We can obtain the following transition kernels: $p_{0t}(x|x(0))$ is a Gaussian distribution with mean and variance 
\begin{align*}
\mu(x(0), t) &= x(0) \, \exp\left(-\frac 1 4 t^2 (\beta_\text{max}-\beta_\text{min}) - \frac 1 2 t \beta_\text{min}\right), \\
\sigma(x(0), t)^2 &= 1 - \exp \left(-\frac 1 2 t^2 (\beta_\text{max}-\beta_\text{min}) - t \beta_\text{min}  \right).
\end{align*}
Perhaps it is more proper to say that the variance is $\sigma(x(0), t)^2 \mathbf I$, i.e., every component of the distribution is independent with variance $\sigma(x(0), t)$. In any case, letting $k$ be the number of components, the density of a multivariate gaussian with mean $\mu$ and independent components each having variance $\sigma^2$ is given by
$$
(2 \pi)^{-k/2} \sigma^{-k} \exp \left(- \frac{\|x - \mu \|^2}{2 \sigma^2} \right).
$$
Taking the log and then gradient (with respect to $x$) of this, we get 
$$
-(x-\mu)/\sigma^2.
$$
So we see that 
$$
 -\nabla_x \log(p_{0t}(x | x(0))) = (\mu(x(0)) - x)/\sigma(x(0))^2
 = x(0) \frac{ \exp\left(-\frac 1 4 t^2 (\beta_\text{max}-\beta_\text{min}) - \frac 1 2 t \beta_\text{min}\right)}{1 - \exp \left(-\frac 1 2 t^2 (\beta_\text{max}-\beta_\text{min}) - t \beta_\text{min}  \right)}.
$$
At this point, we have everything we need for our loss function and, thus, everything to train a neural network to approximate the score function.

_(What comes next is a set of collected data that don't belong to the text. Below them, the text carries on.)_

-- ==== Sys2Proof/Machine/State.lean ====
section
/-! DEFINITION. The state of the TD-448, block by block, as plain data, and its value at power-on (R26).
Every stored time is in microseconds of part time since power-on, not reduced modulo 65 536: the manual's tests
of elapsed time use the true elapsed time (chapter 00, "Time"); a record or notice shows `stamp` of it. -/

namespace Sys2Proof.Machine

open Sys2Proof

/-- Why the part stops: the manual gives no event after which the part stops, so this has no constructor and a
step never faults (safe: there is nothing here that hides a behaviour). -/
inductive Fault where
deriving DecidableEq, Repr

/-- Why a command has no meaning. -/
inductive Refusal where
  /-- Raised by exec's arm of a command that has no meaning yet; no arm raises it (safe: it claims no behaviour). -/
  | notModelled (mnemonic : String)
deriving DecidableEq, Repr

/-! ### Part level (chapter 02) -/

/-- Part states (R26). -/
inductive PartState where
  | config | run
deriving DecidableEq, Repr

/-- The limit set with its power-on defaults (R29). -/
structure LimitSet where
  gMaxRoad         : Nat := 12
  gMaxUnverified   : Nat := 8
  gMaxField        : Nat := 12
  rMax             : Nat := 6
  pTrlMax          : Nat := 1500
  pHitchUpperHard  : Nat := 1000
  vShuttleMax      : Nat := 2000
  nEngineMax       : Nat := 2400
deriving DecidableEq, Repr

/-- The Part Configuration block (R26, R29, R31). -/
structure PartConfig where
  part   : PartState := .config
  limits : LimitSet := {}
  lock   : Bool := false
deriving DecidableEq, Repr

/-! ### Link Port (chapter 01) -/

/-- Link states (section 1.6). -/
inductive LinkState where
  | up | lost | restoredWait
deriving DecidableEq, Repr

/-- Link-loss policies, coded 0 and 1 (R8). -/
inductive Policy where
  | hold | safe
deriving DecidableEq, Repr

/-- Status codes, coded 0..12 in this order (R11). -/
inductive Status where
  | ok | okClamped | okMerged | okQueued | refusedState | refusedRange | refusedLocked | refusedFault
  | refusedQueueFull | refusedCondition | refusedConfig | refusedUnknown | linkError
deriving DecidableEq, Repr

/-- Source blocks of a notice, coded 0..9 in this order (R15). -/
inductive Block where
  | lp | pc | mu | me | vo | sc | fdm | hc | tbc | ft
deriving DecidableEq, Repr

/-- Notice kinds, coded 0..17 in this order (R15). -/
inductive NoticeKind where
  | shiftDone | shiftClamped | shiftDropped | shiftRecovered | shiftNeutraled | windowChanged | aboveWindow
  | frontChanged | frontWaitExpired | hitchState | hitchShock | supplyChanged | trailerModeChanged
  | lineCheckResult | faultRaised | faultEnded | linkRestored | scanDone
deriving DecidableEq, Repr

/-- A notice record (R15); `time` is the part time of its creation. -/
structure Notice where
  kind   : NoticeKind
  level  : Nat
  source : Block
  time   : Nat
  v1     : Word16
  v2     : Word16
deriving DecidableEq, Repr

/-- A reply frame (R2): byte 0, byte 1, the status code, the part summary, the 26 body bytes and the CRC. -/
structure ReplyFrame where
  kind    : Byte
  tag     : Byte
  status  : Byte
  summary : Byte
  body    : List Byte
  crc     : Word16
deriving DecidableEq, Repr

/-- Bytes 0..29 of a reply frame (R2). -/
def replyHead (kind tag status summary : Byte) (body : List Byte) : List Byte :=
  kind :: tag :: status :: summary :: body

/-- A reply frame formed with its zero padding and its CRC (R4, R8). -/
def mkReply (kind tag status summary : Byte) (body : List Byte) : ReplyFrame :=
  { kind := kind, tag := tag, status := status, summary := summary, body := padTo 26 body
    crc := crc16 (replyHead kind tag status summary (padTo 26 body)) }

/-- The Link Port (R3, R9, R15 to R25). `supervision` is the time at which the supervision timer expires, absent
while the timer is stopped; `lossTime` is the time of the latest expiry (R22). `frame` and `bitCount` are the
frame buffer and its bit count, `dataOut` the bits driven on data out during the latest frame (R3). -/
structure LinkPort where
  slot        : ReplyFrame := mkReply 1#8 0#8 0#8 0#8 []
  frame       : List Bool := []
  bitCount    : Nat := 0
  dataOut     : List Bool := []
  notices     : List Notice := []
  lost        : Bool := false
  lostMarker  : Bool := false
  attn        : Bool := false
  threshold   : Nat := 1
  tLink       : Nat := 200
  policy      : Policy := .safe
  link        : LinkState := .up
  supervision : Option Nat := none
  lossTime    : Nat := 0
deriving DecidableEq, Repr

/-! ### Measurement Unit (chapter 03) -/

/-- Draft converter and comparator settings with their power-on values (R39). -/
structure DraftCfg where
  tD        : Nat := 2
  chop      : Bool := false
  chopDelay : Nat := 0
  leftLow   : Int := -4000
  leftHigh  : Int := 4000
  rightLow  : Int := -4000
  rightHigh : Int := 4000
  dShock    : Nat := 6000
  nShock    : Nat := 4
deriving DecidableEq, Repr

/-- The draft converter (R40 to R42). `startDue` is when the next conversion starts, absent once a chopped phase has
started its three; `started` counts the conversions started in the phase, `ends` holds when those in progress end,
oldest first; `settled` counts the conversions ended since the filter's reset, up to 2; `prev` holds the previous
phase's settled pins. -/
structure DraftConv where
  running  : Bool := false
  negative : Bool := false
  startDue : Option Nat := none
  started  : Nat := 0
  ends     : List Nat := []
  settled  : Nat := 0
  prev     : Option (Int × Int) := none
deriving DecidableEq, Repr

/-- The draft status (R44): D and validity of the latest result, absent for "no result", and the last valid D. -/
structure DraftStatus where
  latest    : Option (Int × Bool) := none
  lastValid : Option Int := none
deriving DecidableEq, Repr

/-- The fast overload comparator (R46, R48): its over-threshold count, the samples still to be ignored after a
reversal, and when its next sample is due. -/
structure FastComp where
  running   : Bool := false
  count     : Nat := 0
  ignored   : Nat := 0
  sampleDue : Nat := 0
deriving DecidableEq, Repr

/-- Scan modes, coded 0..2 (R49). -/
inductive ScanMode where
  | continuous | single | track
deriving DecidableEq, Repr

/-- A scan step (R49); role 0..15, or 16 for NONE. -/
structure ScanStep where
  enabled : Bool := false
  pin     : Nat := 0
  role    : Nat := 16
deriving DecidableEq, Repr

/-- A scan run in progress (R50): the copy of the table and delay it took, the step it has reached, whether that
step's conversion runs, when its delay ends or its conversion started, and the raw counts converted. -/
structure ScanRun where
  steps      : Vector ScanStep 16
  delay      : Nat
  stepAt     : Fin 16
  converting : Bool
  since      : Nat
  counts     : Vector (Option Nat) 16
deriving DecidableEq, Repr

/-- Offset and gain of a role (R57). -/
structure RoleScale where
  offset : Nat := 0
  gain   : Int := 1024
deriving DecidableEq, Repr

/-- A role's entry of the sensor snapshot (R55, R58). -/
structure RoleEntry where
  present : Bool := false
  value   : Int := 0
  valid   : Bool := false
  age     : Nat := 0
deriving DecidableEq, Repr

/-- Which end of the converter's range an invalid count lay at, coded 0 and 1 (R58, R59). -/
inductive RangeEnd where
  | low | high
deriving DecidableEq, Repr

/-- What the MU keeps for a role between runs (R58, R59): the held value with the time of the run that gave it,
the LOW or HIGH memory and the count of consecutive invalid runs. -/
structure RoleMem where
  held     : Option (Int × Nat) := none
  rangeEnd : Option RangeEnd := none
  invalid  : Nat := 0
deriving DecidableEq, Repr

/-- The sensor snapshot (R55, R56). -/
structure Snapshot where
  run     : Nat := 0
  time    : Nat := 0
  entries : Vector RoleEntry 16 := .replicate 16 {}
deriving DecidableEq, Repr

/-- States of a pulse input (R62). -/
inductive PulseState where
  | stopped | firstEdge | running
deriving DecidableEq, Repr

/-- A pulse input: its calibration (R61) and its capture (R62); `gap` is when its gap timer expires. -/
structure Pulse where
  calibrated : Bool := false
  ppr        : Nat := 0
  k          : Nat := 0
  present    : Bool := false
  state      : PulseState := .stopped
  lastEdge   : Nat := 0
  period     : Nat := 0
  gap        : Option Nat := none
deriving DecidableEq, Repr

/-- The Measurement Unit. `stale` is when the staleness timer of R60 expires, absent while it is stopped. -/
structure Measure where
  cfg          : DraftCfg := {}
  dc           : DraftConv := {}
  draft        : DraftStatus := {}
  draftInvalid : Nat := 0
  foc          : FastComp := {}
  steps        : Vector ScanStep 16 := .replicate 16 {}
  muxDelay     : Nat := 0
  scanMode     : ScanMode := .single
  run          : Option ScanRun := none
  stopPending  : Bool := false
  runCounter   : Nat := 0
  snapshot     : Snapshot := {}
  scales       : Vector RoleScale 16 := .replicate 16 {}
  mem          : Vector RoleMem 16 := .replicate 16 {}
  stale        : Option Nat := none
  pulse        : Vector Pulse 4 := .replicate 4 {}
deriving DecidableEq, Repr

/-! ### Motion Estimator (chapter 04) -/

/-- Directions, coded 0..2 (R110). -/
inductive Dir where
  | f | r | n
deriving DecidableEq, Repr

/-- The motion record (R64). -/
structure MotionRecord where
  time          : Nat := 0
  vR            : Nat := 0
  vF            : Nat := 0
  vG            : Nat := 0
  vGValid       : Bool := false
  nIn           : Nat := 0
  nOut          : Nat := 0
  slip          : Nat := 0
  slipValid     : Bool := false
  ringEntries   : Nat := 0
  lead          : Nat := 0
  leadValid     : Bool := false
  standstill    : Bool := false
  dir           : Dir := .n
  inputSuspect  : Bool := false
  frontSuspect  : Bool := false
  radarSuspect  : Bool := false
deriving DecidableEq, Repr

/-- The engine record as received (R74). -/
structure EngineRecord where
  speed    : Nat := 0
  torque   : Nat := 1000
  oil      : Int := 20
  received : Nat := 0
  stale    : Bool := false
deriving DecidableEq, Repr

/-- The Motion Estimator: its record, slip ring (R68), standstill time (R70), plausibility hold times (R71),
update timer (R63), engine record and its staleness timer (R75). -/
structure Motion where
  pub           : MotionRecord := {}
  ring          : List Nat := []
  lastSample    : Option Nat := none
  standSince    : Option Nat := none
  inputHold     : Option Nat := none
  frontHold     : Option Nat := none
  radarHold     : Option Nat := none
  updateDue     : Option Nat := none
  engine        : EngineRecord := {}
  engineStale   : Option Nat := none
deriving DecidableEq, Repr

/-! ### Valve outputs and supply (chapter 05) -/

/-- A channel's characteristic: the parameters A, B, C of CFG_OUTPUT (R78). -/
structure Charac where
  a : Nat
  b : Nat
  c : Nat
deriving DecidableEq, Repr

/-- An output channel (R77). An on/off command is 1 or 0. `openHold` and `offHold` are the hold times of R84 and
R87, `diag` is when the channel's next diagnostic sample is due, absent in CONFIG. -/
structure Chan where
  charac   : Option Charac := none
  command  : Nat := 0
  drive    : Nat := 0
  measured : Nat := 0
  forced   : Bool := false
  openHold : Option Nat := none
  offHold  : Option Nat := none
  diag     : Option Nat := none
deriving DecidableEq, Repr

/-- Supply states, coded 0 and 1 (R90, R92). -/
inductive Supply where
  | normal | low
deriving DecidableEq, Repr

/-- The Valve Output Stage and Supply Monitor (R77, R89, R90). -/
structure ValveOut where
  chan       : Vector Chan 14 := .replicate 14 {}
  pLow       : Nat := 120
  pOk        : Nat := 150
  supply     : Supply := .low
  supplyHold : Option Nat := none
deriving DecidableEq, Repr

/-! ### Shift Controller (chapters 06, 07) -/

/-- A gear table entry (R93). -/
structure GearEntry where
  isSet   : Bool := false
  enabled : Bool := false
  speed   : Fin 4 := 0
  range   : Fin 3 := 0
  ratio   : Nat := 0
  pLock   : Nat := 0
deriving DecidableEq, Repr

/-- Phases, coded 0..4 in the driveline record (R110); a step's label is one of the last four (R101). -/
inductive Phase where
  | none | fill | torque | inertia | lock
deriving DecidableEq, Repr

/-- End conditions, coded 0..2 (R101). -/
inductive EndCond where
  | time | filled | synced
deriving DecidableEq, Repr

/-- Action types, coded 0..4 (R102). -/
inductive ActionType where
  | hold | step | ramp | fill | dump
deriving DecidableEq, Repr

/-- A role's action in a step (R102). -/
structure Action where
  type : ActionType
  p    : Nat
deriving DecidableEq, Repr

Before we actually implement things, though, it's important to note that there are some issues when $t$ is very close to $0$. The root of the issue is that we do not actually have access to $p(0)$, but only a finite number of samples from it. When we approximate $\mathbb E_{p_0(x)}$ by sampling from our dataset, what we are actually doing is replacing $p(0)$ by an average of delta distributions located at the points in our dataset. When as $t$ goes to $0$, the density $p_t$ becomes spiky, with spikes at the data points that blow up as $t$ goes to $0$. And the transition kernel $p_{0t}(x | x(0))$ also blows up, making its log gradient difficult to work with. To get around this, one can simply choose a small number $\varepsilon$ and restrict all computation to $t \in [\varepsilon, 1]$, and sample from $p_\varepsilon$ instead of $p_0$. A choice of $\varepsilon = 10^{-5}$ is made for training, and $\varepsilon = 10^{-3}$ for sampling (these numbers are again copied from the paper).